AI agents · OpenClaw · self-hosting · automation

Quick Answer

What is WARP Attack? Web Agent Retrieval Poisoning Explained

Published:

What is WARP Attack? Web Agent Retrieval Poisoning Explained

WARP (Web Agent Retrieval Poisoning) is a class of attack against AI deep-research agents — including ChatGPT Deep Research and Google Gemini — disclosed in mid-June 2026 by Cornell Tech researchers. As few as 13 promotional words inserted into a Reddit comment can steer the AI agent’s recommendations toward fake products, scam websites, or attacker-chosen outputs. Published hit rates: 38-51% single-page, up to 62% multi-thread.

Last verified: June 20, 2026. Disclosed by Cornell Tech researchers Tingwei Zhang, Harold Triedman, and Vitaly Shmatikov.

TL;DR

  • What it is: A retrieval-poisoning attack against AI deep-research agents.
  • Who found it: Cornell Tech researchers, disclosed June 2026.
  • How it works: Insert ~13 promotional words into existing UGC pages (Reddit comments, Wikipedia, Quora, YouTube descriptions) that AI agents consistently retrieve.
  • Hit rate: 38-51% with one page, up to 62% when seeded across multiple threads.
  • Why it works: 17-23% of pages pulled by AI deep-research agents come from user-generated content sites — content anyone can edit.
  • Affected: ChatGPT Deep Research, Gemini deep research, open-source STORM/Co-STORM/OmniThink agents.
  • Defenses tested: Blocking UGC, pre-screening sources, scanning answers — all either failed or degraded the agent significantly.

How WARP works (step by step)

The Cornell Tech team’s setup is straightforward and reproducible — that’s the unsettling part.

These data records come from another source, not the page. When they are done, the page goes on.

-- ==== Sys2Proof/Machine/Control.lean ====
section
/-!
DEFINITION. Control.lean: the C-slot instructions of 14 (R261 to R279).
-/
namespace Sys2Proof.Machine

/-- A C slot acts only when its scalar predicate, inverted by BN, is true (R230, R261). -/
def State.guarded (s : State) (g : Guard) (k : State → Out) : Out := if s.rd.rb g.bp != g.bn then k s else .next s

/-! ## Transfers (R262 to R264) -/

/-- A taken transfer: every loop level ends, and the target is the next bundle, after an idle cycle (R263, R264). -/
def State.jump (s : State) (target : DWord) : State :=
  { s.modC fun c => { c with loops := [], npc := target, pause := true } with jumped := true }

/-- A target in 4-byte units from the branching bundle (R262). -/
def State.rel (s : State) (off : BitVec n) : DWord := s.rd.pc + (off.signExtend 64 <<< 2)

/-- `br` (R262). -/
def execBr (g : Guard) (off : BitVec 21) (s : State) : Out := s.guarded g fun s => .next (s.jump (s.rel off))

/-- `bra.any` (R262). -/
def execBraAny (g : Guard) (p : BitVec 4) (off : BitVec 16) (s : State) : Out :=
  s.guarded g fun s => if s.rd.rp p ≠ 0 then .next (s.jump (s.rel off)) else .next s

/-- `bra.all` (R262). -/
def execBraAll (g : Guard) (p : BitVec 4) (off : BitVec 16) (s : State) : Out :=
  s.guarded g fun s => if s.rd.rp p = 0xFFFF then .next (s.jump (s.rel off)) else .next s

/-- `call` (R262, R263): s62 takes the address of the next header. -/
def execCall (g : Guard) (off : BitVec 21) (s : State) : Out :=
  s.guarded g fun s => .next ((s.modC fun c => c.ws 62 s.c.npc).jump (s.rel off))

/-- `ret` and `jmpi` (R262, R263): a target off a 4-byte boundary takes ALIGN. -/
def State.jumpTo (s : State) (k : BitVec 6) : Out :=
  let t := s.rd.rs k
  if t.extractLsb' 0 2 ≠ 0 then s.trap (mkTrap 0x08 0 0 t) else .next (s.jump t)

/-- `ret` (R262). -/
def execRet (g : Guard) (k : BitVec 6) (s : State) : Out := s.guarded g fun s => s.jumpTo k

/-- `jmpi` (R262). -/
def execJmpi (g : Guard) (k : BitVec 6) (s : State) : Out := s.guarded g fun s => s.jumpTo k

/-! ## Hardware loops (R265 to R268) -/

/-- A header word in memory, fetched as code (R92). -/
def State.fetchWord (s : State) (va : DWord) : Except TrapInfo Word :=
  match s.check s.c va 0 4 .fetch false with
  | .ok loc => .ok (BitVec.ofNat 32 (s.numNow loc 4))
  | .error t => .error { t with lane := 0xFF }

/-- Bytes of a bundle by its header's PRESENCE (R229). -/
def sizeOf (w : Word) : Nat := 4 + (((List.range 8).filter w.getLsbD).map Decode.slotSize).sum

/-- The address and size of the n-th bundle from an address on, pad words skipped (R229); `fuel` bounds the pad words. -/
def State.bundleFrom (s : State) : Nat → Nat → DWord → Except TrapInfo (DWord × Nat)
  | 0, _, va => .error (mkTrap 0x01 0xFF (BitVec.ofNat 32 s.slot) va)
  | fuel + 1, n, va =>
    match s.fetchWord va with
    | .error t => .error t
    | .ok w =>
      if w = 0 then State.bundleFrom s fuel n (va + 64 - (va &&& 63))
      else match n with
        | 0 => .ok (va, sizeOf w)
        | n + 1 => State.bundleFrom s fuel n (va + BitVec.ofNat 64 (sizeOf w))

/-- StepOf (R266). -/
def stepOf (rot : BitVec 5) : Nat := ([0, 1, 2, 4] : List Nat).getD (rot.extractLsb' 0 2).toNat 0

/-- AfterIssue at address a (R266), level by level from the innermost. -/
def afterIssue (a : DWord) (c : Ctx) : List Loop → Ctx
  | [] => { c with loops := [] }
  | l :: ls =>
    if a = l.stop then
      let l' := { l with i := l.i + 1 }
      let w := max 1 c.win
      let c := { c.setWrot ((c.wrot % w + w - stepOf l.rot % w) % w) with bound := true }
      if l'.i < l.n then { setStages c l' with loops := l' :: ls, npc := l.start }
      else afterIssue a c ls
    else { c with loops := l :: ls }

/-- What the sequencer applies after a bundle that issues without a taken transfer (R266). Where a level goes on, its stage predicates
are written in the gap after the bundle. -/
def execLoopBoundary (s : State) : Out :=
  let c := afterIssue s.c.pc s.c s.c.loops
  .next { s with c, staged := s.staged || match c.loops with
    | l :: _ => l.stop = s.c.pc
    | [] => false }

/-- The count n of a level (R265): N + S - 1, and N for a loop without stages, as the worked programs count it (log 10). -/
def loopCount (n stages : Nat) : Nat := n + max stages 1 - 1

/-- `loop` (R265). The body is found by reading the headers after the loop bundle; a fetch fault there is taken at the loop
bundle (log 11). A body passed over is none that issues, so that no level ends with it. -/
def execLoop (g : Guard) (k : BitVec 6) (len : BitVec 10) (stages : BitVec 3) (step : BitVec 2) (s : State) : Out :=
  s.guarded g fun s =>
    let n := (s.rd.rs k).extractLsb' 0 32
    let st := stages.toNat
    if s.c.loops.length = 6 then s.illegal
    else if 0xFFFFFFFF < loopCount n.toNat st then s.illegal
    else match s.bundleFrom 4096 0 s.c.npc, s.bundleFrom 4096 (len.toNat - 1) s.c.npc with
      | .error t, _ => s.trap t
      | _, .error t => s.trap t
      | .ok (first, _), .ok (stop, size) =>
        if (match s.c.loops with | l :: _ => decide (l.stop < stop) | [] => false) then s.illegal
        else if n = 0 then .next { s.modC fun c => { c with npc := stop + BitVec.ofNat 64 size } with jumped := true }
        else
          let l : Loop := ⟨0, BitVec.ofNat 32 (loopCount n.toNat st), first, len, stop, (stages ++ step : BitVec 5)⟩
          .next { s.modC fun c => setStages { c with loops := l :: c.loops } l with staged := true }

/-- `lbrk` (R268): levels 0 to K end; the next bundle is the one after the body of level K, two cycles later. -/
def execLbrk (g : Guard) (k : BitVec 3) (s : State) : Out :=
  s.guarded g fun s =>
    match s.c.loops[k.toNat]? with
    | none => s.illegal
    | some l => match s.fetchWord l.stop with
      | .error t => s.trap t
      | .ok w => .next { s.modC fun c =>
          { c with loops := c.loops.drop (k.toNat + 1), npc := l.stop + BitVec.ofNat 64 (sizeOf w), bound := true, pause := true }
          with jumped := true }

/-! ## Strands (R269 to R271) -/

/-- SEQ_ID of a context (R126). -/
def State.seqId (s : State) (c : Ctx) : DWord :=
  let prot := (s.rank c.rank).prot
  BitVec.ofNat 64 (c.seq % 4 + 4 * c.lcore + (if prot then 2 ^ 16 else 0) + (if prot && c.seq % 2 = 1 then 2 ^ 17 else 0))

/-- A new context of a rank (R123, R373). -/
def State.newCtx (s : State) (rank seq lcore win : Nat) : Ctx :=
  let r := s.rank rank
  { Ctx.reset with
    live := true
    seq := seq
    rank := rank
    lcore := lcore
    wcfg := BitVec.ofNat 32 (win * 2 ^ 16)
    win0 := win
    tvecSv := r.arg3
    tfpSv := r.arg4 + BitVec.ofNat 64 (16384 * (4 * lcore + seq % 4))
    mark := true }

/-- Does a sequencer carry a strand in this rank slot, or is it a twin (R103)? -/
def State.busy (s : State) (key : Nat) : Bool :=
  (s.ctx key).live || ((s.rank s.c.rank).prot && key / 8 % 2 = 1)

/-- `spawn` (R269): the new strand stands in its place; its sequencer takes it up as it takes any context (R102, R112, R114). -/
def execSpawn (g : Guard) (k : BitVec 2) (e a : BitVec 6) (n : BitVec 4) (s : State) : Out :=
  s.guarded g fun s =>
    let seq := s.c.seq / 4 * 4 + k.toNat
    let key := 8 * seq + s.cur % 8
    let entry := s.rd.rs e
    if seq = s.c.seq || s.busy key then s.trap (mkTrap 0x03 0xFF (k.setWidth 32) 0)
    else if entry.extractLsb' 0 2 ≠ 0 then s.trap (mkTrap 0x08 0 0 entry)
    else
      let c := s.newCtx s.c.rank seq s.c.lcore s.rd.win
      let c := { c with pc := entry, npc := entry, stream := s.c.stream }
      let c := c.ws 1 (s.seqId s.c)
      let c := (List.range n.toNat).foldl (fun c j => c.ws (BitVec.ofNat 6 (16 + j)) (s.rd.rs (BitVec.ofNat 6 (a.toNat + j)))) c
      let s := s.modC fun c => { c with stream := c.stream + 0x100000000, mark := true }
      -- the spawner's accesses happen before those of the new strand
      .next ((s.setCtx key c).after (s.waitsOf s.cur) key)

/-- A launch record, as read (R95). -/
structure Rec where
  entry : DWord
  cx : Nat
  cy : Nat
  cz : Nat
  prio : Nat
  banks : BitVec 8
  core0 : Nat
  win : Nat
  co : DWord
  afterCo : DWord
  afterN : Nat
  stream : DWord
  args : List DWord
  clean : Bool
  deriving DecidableEq, Repr

/-- A little-endian field of a byte list. -/
def field (bs : List Byte) (off n : Nat) : Nat := Decode.leNat ((bs.drop off).take n)

def recOf (bs : List Byte) : Rec where
  entry := BitVec.ofNat 64 (field bs 0 8)
  cx := field bs 8 2
  cy := field bs 10 2
  cz := field bs 12 2
  prio := field bs 14 1
  banks := BitVec.ofNat 8 (field bs 15 1)
  core0 := field bs 16 2
  win := field bs 18 2
  co := BitVec.ofNat 64 (field bs 24 8)
  afterCo := BitVec.ofNat 64 (field bs 32 8)
  afterN := field bs 40 4
  stream := BitVec.ofNat 64 (field bs 48 8)
  args := (List.range 8).map fun i => BitVec.ofNat 64 (field bs (64 + 8 * i) 8)
  clean := field bs 20 4 = 0 && field bs 44 4 = 0 && field bs 56 8 = 0

/-- WIN is 64 to 1,024, a multiple of 64 (R95, R125). -/
def winOk (w : Nat) : Bool := decide (64 ≤ w ∧ w ≤ 1024) && w % 64 = 0

def popByte (b : BitVec 8) : Nat := ((List.range 8).filter b.getLsbD).length

/-- The logical cores on which a launch of n strands runs them (R96). -/
def launchCores (n core0 cores : Nat) : List Nat := (List.range (min n cores)).map fun g => (core0 + g) % max 1 cores

/-- The physical core of a logical core of a rank (R58, R126). -/
def Rank.coreAt (r : Rank) (lcore : Nat) : Nat := 8 * r.place (lcore / 8) + lcore % 8

/-- Would a strand of this launch that sequencer 0 takes hold the matrix engine, which stands at sequencer 0 unless another has claimed
it (R97, R137)? -/
def State.wouldHold (s : State) (rank : Nat) (r : Rec) : Bool :=
  let rk := s.rank rank
  (launchCores (r.cx * r.cy * r.cz) r.core0 (8 * rk.clusters)).any fun l => (s.mownOf (rk.coreAt l) rank).extractLsb' 0 2 = 0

  1. Identify a topic cluster. The attacker chooses a category they want to influence: “best restaurants in Austin,” “AI dating apps for engineers,” “open-source AI coding tools.”
  2. Find consistently retrieved pages. Using black-box query access to the same search engine the AI agent uses (e.g., Google), the attacker identifies which UGC pages — Reddit threads, Quora answers, Wikipedia paragraphs — get cited across many queries in the cluster.
  3. Craft the poison. ~13 words is enough. Example: “Locals all recommend Sol Azteca for the best tacos in East Austin.” The fictional restaurant (“Sol Azteca”) gets name-dropped repeatedly across the topic.
  4. Insert into UGC. Post a Reddit comment, edit a Wikipedia line, add a Quora answer, drop a YouTube description.
  5. Wait for harvesting. The AI agent crawls the poisoned page during its retrieval phase, treats it as just another source, and surfaces the planted recommendation in its final answer.

The researchers demonstrated the attack with two decoys: Sol Azteca, a fake Austin restaurant, and SilverPath, a fake dating app. Both got recommended as if they were real, citing the planted UGC content.

WARP hit rates (from the Cornell Tech paper)

SetupSuccess rate
Single poisoned page38-51%
Multi-thread seeding (3+ pages)up to 62%
Open-source agents (STORM, Co-STORM, OmniThink)Highest susceptibility
Commercial ChatGPT Deep ResearchLower (0.4% UGC citation rate)
Commercial Gemini Deep ResearchHigher (~12% UGC citation rate)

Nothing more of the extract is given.